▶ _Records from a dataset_
----
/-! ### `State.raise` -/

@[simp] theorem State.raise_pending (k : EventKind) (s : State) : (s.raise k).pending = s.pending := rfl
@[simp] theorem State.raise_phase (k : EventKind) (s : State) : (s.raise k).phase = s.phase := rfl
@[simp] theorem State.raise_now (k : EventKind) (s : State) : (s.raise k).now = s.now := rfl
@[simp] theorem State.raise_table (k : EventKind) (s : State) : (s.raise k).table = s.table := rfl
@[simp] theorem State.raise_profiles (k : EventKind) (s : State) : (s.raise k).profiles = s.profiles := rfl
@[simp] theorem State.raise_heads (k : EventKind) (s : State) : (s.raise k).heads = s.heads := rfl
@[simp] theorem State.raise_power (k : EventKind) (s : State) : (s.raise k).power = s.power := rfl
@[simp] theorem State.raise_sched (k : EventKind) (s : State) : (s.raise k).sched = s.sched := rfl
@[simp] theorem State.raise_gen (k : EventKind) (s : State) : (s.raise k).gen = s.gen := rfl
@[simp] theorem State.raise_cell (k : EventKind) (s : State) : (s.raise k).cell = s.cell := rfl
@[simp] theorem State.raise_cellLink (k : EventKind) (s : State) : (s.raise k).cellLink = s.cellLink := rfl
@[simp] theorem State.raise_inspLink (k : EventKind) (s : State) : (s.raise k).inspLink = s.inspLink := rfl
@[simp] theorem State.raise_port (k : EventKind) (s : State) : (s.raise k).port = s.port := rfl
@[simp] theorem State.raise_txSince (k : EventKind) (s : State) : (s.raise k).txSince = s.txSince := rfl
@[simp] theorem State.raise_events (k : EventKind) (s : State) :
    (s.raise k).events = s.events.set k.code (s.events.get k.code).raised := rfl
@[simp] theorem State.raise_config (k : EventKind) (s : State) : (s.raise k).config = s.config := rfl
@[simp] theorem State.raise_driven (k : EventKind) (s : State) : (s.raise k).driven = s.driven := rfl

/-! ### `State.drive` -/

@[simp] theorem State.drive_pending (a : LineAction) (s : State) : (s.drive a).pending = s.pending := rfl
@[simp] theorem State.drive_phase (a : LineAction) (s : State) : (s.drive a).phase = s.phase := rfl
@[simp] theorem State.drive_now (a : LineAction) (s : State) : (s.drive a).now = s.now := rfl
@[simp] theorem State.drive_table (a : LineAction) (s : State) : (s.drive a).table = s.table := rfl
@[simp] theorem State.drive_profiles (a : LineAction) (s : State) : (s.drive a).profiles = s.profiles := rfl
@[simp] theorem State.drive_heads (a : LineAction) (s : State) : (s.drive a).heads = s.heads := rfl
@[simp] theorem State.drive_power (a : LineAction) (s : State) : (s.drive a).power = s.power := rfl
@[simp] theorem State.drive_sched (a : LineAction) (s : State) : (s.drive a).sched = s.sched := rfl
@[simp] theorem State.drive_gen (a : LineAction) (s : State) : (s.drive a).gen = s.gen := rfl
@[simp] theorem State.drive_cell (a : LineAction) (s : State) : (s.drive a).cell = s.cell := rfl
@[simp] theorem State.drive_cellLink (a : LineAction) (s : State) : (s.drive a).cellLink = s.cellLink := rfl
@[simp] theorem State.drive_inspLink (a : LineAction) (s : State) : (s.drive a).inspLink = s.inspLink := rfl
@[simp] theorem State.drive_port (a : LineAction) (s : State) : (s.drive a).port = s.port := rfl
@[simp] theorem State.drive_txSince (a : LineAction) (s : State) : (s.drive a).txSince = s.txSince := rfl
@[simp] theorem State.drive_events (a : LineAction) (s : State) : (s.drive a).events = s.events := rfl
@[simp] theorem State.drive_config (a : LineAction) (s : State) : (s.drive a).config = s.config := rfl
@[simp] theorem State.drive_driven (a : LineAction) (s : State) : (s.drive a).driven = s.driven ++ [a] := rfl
----
▶ _What this task involves_
Identify the lines in the entries above that contain "profiles", then copy them out.

▶ _The answer_
@[simp] theorem State.raise_profiles (k : EventKind) (s : State) : (s.raise k).profiles = s.profiles := rfl
@[simp] theorem State.drive_profiles (a : LineAction) (s : State) : (s.drive a).profiles = s.profiles := rfl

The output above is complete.